-- ==== Sys2Proof/Machine/Dispatcher.lean ====
section
/-! DEFINITION. The dispatcher (R172 to R191, R330): accepting and validating launches, choosing and placing
crews, ageing, the requests that make room, and the end of warps, crews and launches. -/

namespace Sys2Proof.Machine

/-! ### What a crew needs and a spire holds (R133) -/

/-- Amounts of the resources of a spire. -/
structure Room where
  warps : Nat
  regs  : Nat
  scr   : Nat
  crews : Nat
  mx    : Nat
  banks : Nat
  deriving DecidableEq, Repr

def Room.zero : Room := ⟨0, 0, 0, 0, 0, 0⟩
def roomLimit : Room :=
  ⟨Config.warpsPerSpire, Config.warpRegs, Config.scratchKiB, Config.crewsPerSpire, 1, Config.banks⟩
def roomAdd (a b : Room) : Room :=
  ⟨a.warps + b.warps, a.regs + b.regs, a.scr + b.scr, a.crews + b.crews, a.mx + b.mx, a.banks + b.banks⟩
def roomSub (a b : Room) : Room :=
  ⟨a.warps - b.warps, a.regs - b.regs, a.scr - b.scr, a.crews - b.crews, a.mx - b.mx, a.banks - b.banks⟩
def roomLe (a b : Room) : Bool :=
  decide (a.warps ≤ b.warps) && decide (a.regs ≤ b.regs) && decide (a.scr ≤ b.scr) &&
  decide (a.crews ≤ b.crews) && decide (a.mx ≤ b.mx) && decide (a.banks ≤ b.banks)

/-- Warps and registers per lane of role k (R172). -/
def roleEntry (record : List Byte) (k : Nat) : Nat × Nat :=
  (recBits record (160 + 16 * k) 6, 8 * recBits record (160 + 16 * k + 6) 5)

/-- The warps of a crew. -/
def crewWarps (record : List Byte) : Nat := ((List.range 4).map (fun k => (roleEntry record k).1)).foldl (· + ·) 0

/-- What one crew of a record needs. -/
def roomOf (record : List Byte) : Room :=
  let rs := (List.range 4).map (roleEntry record)
  ⟨crewWarps record, (rs.map (fun r => r.1 * r.2)).foldl (· + ·) 0, recBits record 224 10, 1,
    recBits record 239 1, recBits record 234 5⟩

/-- Crews of a launch (R172). -/
def gridSize (record : List Byte) : Nat := recBits record 64 32 * recBits record 96 32 * recBits record 128 32

/-- The physical spire that backs a logical spire: tower and number (R188, R354). -/
def backed (p : Platform) (l : Nat) : Option (Nat × Nat) :=
  if p.fenced.getD (l / 32) false then none else (p.repair.getD l none).map (fun ph => (l / 32, ph))

/-- The crews on a physical spire. -/
def spireCrews (s : State) (t : Nat × Nat) : List Nat :=
  (List.range s.crews.length).filter (fun c =>
    let x := crewAt s c
    !x.gone && x.tower == t.1 && x.phys == t.2)

def crewRoom (s : State) (c : Nat) : Room :=
  match launchOf s (crewAt s c).launch with
  | some l => roomOf l.record
  | none => Room.zero

def roomSum (s : State) (cs : List Nat) : Room := cs.foldl (fun a c => roomAdd a (crewRoom s c)) Room.zero

/-! ### Candidates (R183, R342) -/

def crewsLeft (l : Launch) : Bool :=
  !l.saved.isEmpty || !l.redo.isEmpty || decide (l.next < gridSize l.record)

def minNat : List Nat → Option Nat
  | [] => none
  | x :: xs => some (xs.foldl min x)

def isCosched (l : Launch) : Bool := recBits l.record 253 1 == 1
def isPair (l : Launch) : Bool := recBits l.record 254 1 == 1
def isDet (l : Launch) : Bool := recBits l.record 251 1 == 1
def earlyOf (l : Launch) : Nat := recBits l.record 243 8

/-- The crews that the next placement of a launch places at one moment, and whether they are saved ones. -/
def members (l : Launch) : List Nat × Bool :=
  let saved := l.saved.map (·.lin)
  let pool := if saved.isEmpty then l.redo else saved
  let more := fun c => saved.isEmpty && decide (l.next ≤ c) && decide (c < gridSize l.record)
  let has := fun c => pool.contains c || more c
  if isCosched l then
    (if saved.isEmpty then l.redo ++ (List.range (gridSize l.record - l.next)).map (· + l.next) else saved,
      !saved.isEmpty)
  else match (minNat pool).or (if more l.next then some l.next else none) with
    | none => ([], false)
    | some c => (if isPair l then [c / 2 * 2, c / 2 * 2 + 1].filter has else [c], !saved.isEmpty)

/-- Crews of a launch that are on a spire. -/
def liveCrews (s : State) (h : DWord) : List Nat :=
  (List.range s.crews.length).filter (fun c => (crewAt s c).launch == h && !(crewAt s c).gone)

/-- Whether a context runs: not stopped or being stopped (R347), and present (R411). -/
def ctxRuns (s : State) (c : Nat) : Bool :=
  match ctxGet s c with
  | some x => !x.stopping && !x.stopped
  | none => false

/-- Whether the dispatcher works at all (R415, R418). -/
def ready (s : State) : Bool := s.plat.st == .ready

/-- Whether every dependence of a launch is DONE (R181, R182); once it is placed, one that is DONE may have been
reclaimed (R179). -/
def depsDone (s : State) (l : Launch) : Bool :=
  (launchDeps l).all (fun h => handleState s l.ctx h == 3 || (l.state != .pending && handleState s l.ctx h == 7))

/-- Whether a launch starts early: dependences are not all DONE (R182). -/
def startsEarly (s : State) (l : Launch) : Bool := earlyOf l != 0 && !depsDone s l

/-- Whether a placement of the launch must wait for something other than space (R182, R330, R336, R347). A launch of which one
crew has found no frame waits whole, its saved crews too, until its dependences are DONE (DESIGN CHOICE, unsafe: log entry
16: R182 holds back that crew and does not speak of the others). -/
def heldBack (s : State) (l : Launch) : Bool :=
  !ctxRuns s l.ctx || (l.late && startsEarly s l) || (liveCrews s l.h).any (fun c => (crewAt s c).req.isSome) ||
  (!l.saved.isEmpty && saveLogFull s l.ctx) ||
  (startsEarly s l && (launchDeps l).any (fun h => match launchOf s h with
    | some d => crewsLeft d && handleState s l.ctx h != 3 && s.disp.wanted.any (fun w => w.1 == d.queue)
    | none => false))

/-- A queue's candidate: its oldest launch that may still place a crew (R183). -/
def candidateOf (s : State) (q : Nat) : Option Launch :=
  (s.launches.filter (fun l => l.queue == q && (l.state == .placed || l.state == .running) && crewsLeft l)).foldl
    (fun acc l => match acc with
      | some (b : Launch) => if l.order < b.order then some l else some b
      | none => some l) none

/-- The effective priority of a queue's candidate (R176, R184). -/
def effPrio (s : State) (q : Nat) (l : Launch) : Nat := min 7 (l.prio + (s.queues.getD q Queue.zero).raised)

/-! ### Where a candidate fits (R185 to R188) -/

/-- The logical spires, from one on. -/
def spiresFrom (l : Nat) : List Nat := (List.range 128).map (fun k => (l + k) % 128)

/-- What other queues' requests hold on a spire while crews there still run toward their saves (R185): the room of their
candidates, and the room that those crews will free. -/
def heldRoom (s : State) (q : Nat) (t : Nat × Nat) (out : List Nat) : Room × Room :=
  s.disp.wanted.foldl (fun (acc : Room × Room) w =>
    let here := w.2.filter (fun c => (crewAt s c).tower == t.1 && (crewAt s c).phys == t.2 && !(crewAt s c).gone &&
      (crewAt s c).req.isSome)
    match candidateOf s w.1 with
    | some l => if w.1 = q ∨ here.isEmpty then acc
      else (roomAdd acc.1 (roomOf l.record), roomAdd acc.2 (roomSum s (here.filter (fun c => !out.contains c))))
    | none => acc) (Room.zero, Room.zero)

/-- Whether one more crew fits on a physical spire, beside `plan`, with the crews of `out` taken away: now, beside the
crews that still run toward their saves, and once those are gone and what they were requested for has come (R185). -/
def fitsOn (s : State) (q : Nat) (need : Room) (t : Nat × Nat) (plan : List (Nat × Nat)) (out : List Nat) : Bool :=
  let used := roomSum s ((spireCrews s t).filter (fun c => !out.contains c))
  let hold := heldRoom s q t out
  let mine := ((plan.filter (fun p => backed s.plat p.2 == some t)).map (fun _ => need)).foldl roomAdd need
  roomLe (roomAdd used mine) roomLimit && roomLe (roomAdd (roomAdd (roomSub used hold.2) hold.1) mine) roomLimit

/-- The spires on which a launch's members may stand together, from logical spire `from_` on. A DET pair goes to other
partner spires when nothing backs the logical spire of its even crew, and waits when nothing backs only that of its odd one
(DESIGN CHOICE, unsafe: log entry 16: R187 and R188 cannot both hold then). -/
def sites (s : State) (l : Launch) (ms : List Nat) (from_ : Nat) : List (List (Nat × Nat)) :=
  let up := fun k => (backed s.plat k).isSome
  let pref := fun c => if isDet l && up (c % 128) then [c % 128] else (spiresFrom from_).filter up
  match ms with
  | [] => []
  | [c] =>
    let partner := (liveCrews s l.h).find? (fun k => isPair l && (crewAt s k).lin == partnerLin c)
    match partner with
    | some k =>
      let p := (List.range 128).find? (fun x =>
        backed s.plat x == some ((crewAt s k).tower, (crewAt s k).phys))
      ((p.map (fun x => if x % 2 = 0 then x + 1 else x - 1)).toList.filter up).map (fun x => [(c, x)])
    | none => (pref c).map (fun x => [(c, x)])
  | c :: d :: _ =>
    (((pref c).map (fun x => x / 2 * 2)).filter (fun x => up x && up (x + 1))).map (fun x => [(c, x), (d, x + 1)])

/-- Whether a site has space for its members. -/
def siteFits (s : State) (q : Nat) (need : Room) (plan site : List (Nat × Nat)) (out : List Nat) : Bool :=
  site.all (fun p => match backed s.plat p.2 with
    | some t => fitsOn s q need t plan out
    | none => false)

/-- The members of a COSCHED launch in the groups that stand together. -/
def groupsOf (l : Launch) : Nat → List Nat → List (List Nat)
  | 0, _ => []
  | f + 1, cs => match cs with
    | [] => []
    | c :: d :: rest => if isPair l && partnerLin c == d then [c, d] :: groupsOf l f rest
      else [c] :: groupsOf l f (d :: rest)
    | [c] => [[c]]

/-- The distinct spires of a launch's crews and a plan (R182). -/
def spireCount (s : State) (l : Launch) (plan : List (Nat × Nat)) : Nat :=
  ((((liveCrews s l.h).map (fun c => ((crewAt s c).tower, (crewAt s c).phys))) ++
    plan.filterMap (fun p => backed s.plat p.2)).foldl (fun (acc : List (Nat × Nat)) t =>
      if acc.contains t then acc else t :: acc) []).length

/-- Whether a launch that starts early keeps to its share of spires (R182). -/
def shareOk (s : State) (l : Launch) (plan : List (Nat × Nat)) : Bool :=
  !startsEarly s l || decide (spireCount s l plan ≤ earlyOf l)

/-- How many groups of its shape a site could take. -/
def siteDepth (s : State) (q : Nat) (need : Room) (site : List (Nat × Nat)) : Nat :=
  ((List.range 16).filter (fun n => siteFits s q need ((List.range n).flatMap (fun _ => site)) site [])).length

/-- Inserts a site before those that take fewer groups. -/
def insertSite (s : State) (q : Nat) (need : Room) (st : List (Nat × Nat)) :
    List (List (Nat × Nat)) → List (List (Nat × Nat))
  | [] => [st]
  | u :: us => if siteDepth s q need u < siteDepth s q need st then st :: u :: us else u :: insertSite s q need st us

/-- The sites for a group of a COSCHED launch: one that must keep to a share of spires takes the roomiest first. -/
def groupSites (s : State) (q : Nat) (l : Launch) (g : List Nat) (from_ : Nat) : List (List (Nat × Nat)) :=
  let all := sites s l g from_
  if startsEarly s l then all.foldl (fun acc st => insertSite s q (roomOf l.record) st acc) [] else all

[Exercise description]: All that belongs in the answer is the run of lines above from the line containing "from one on. -/" through the line containing "candidates, and the", exactly as written.

[Response]:
/-- The logical spires, from one on. -/
def spiresFrom (l : Nat) : List Nat := (List.range 128).map (fun k => (l + k) % 128)

/-- What other queues' requests hold on a spire while crews there still run toward their saves (R185): the room of their
candidates, and the room that those crews will free. -/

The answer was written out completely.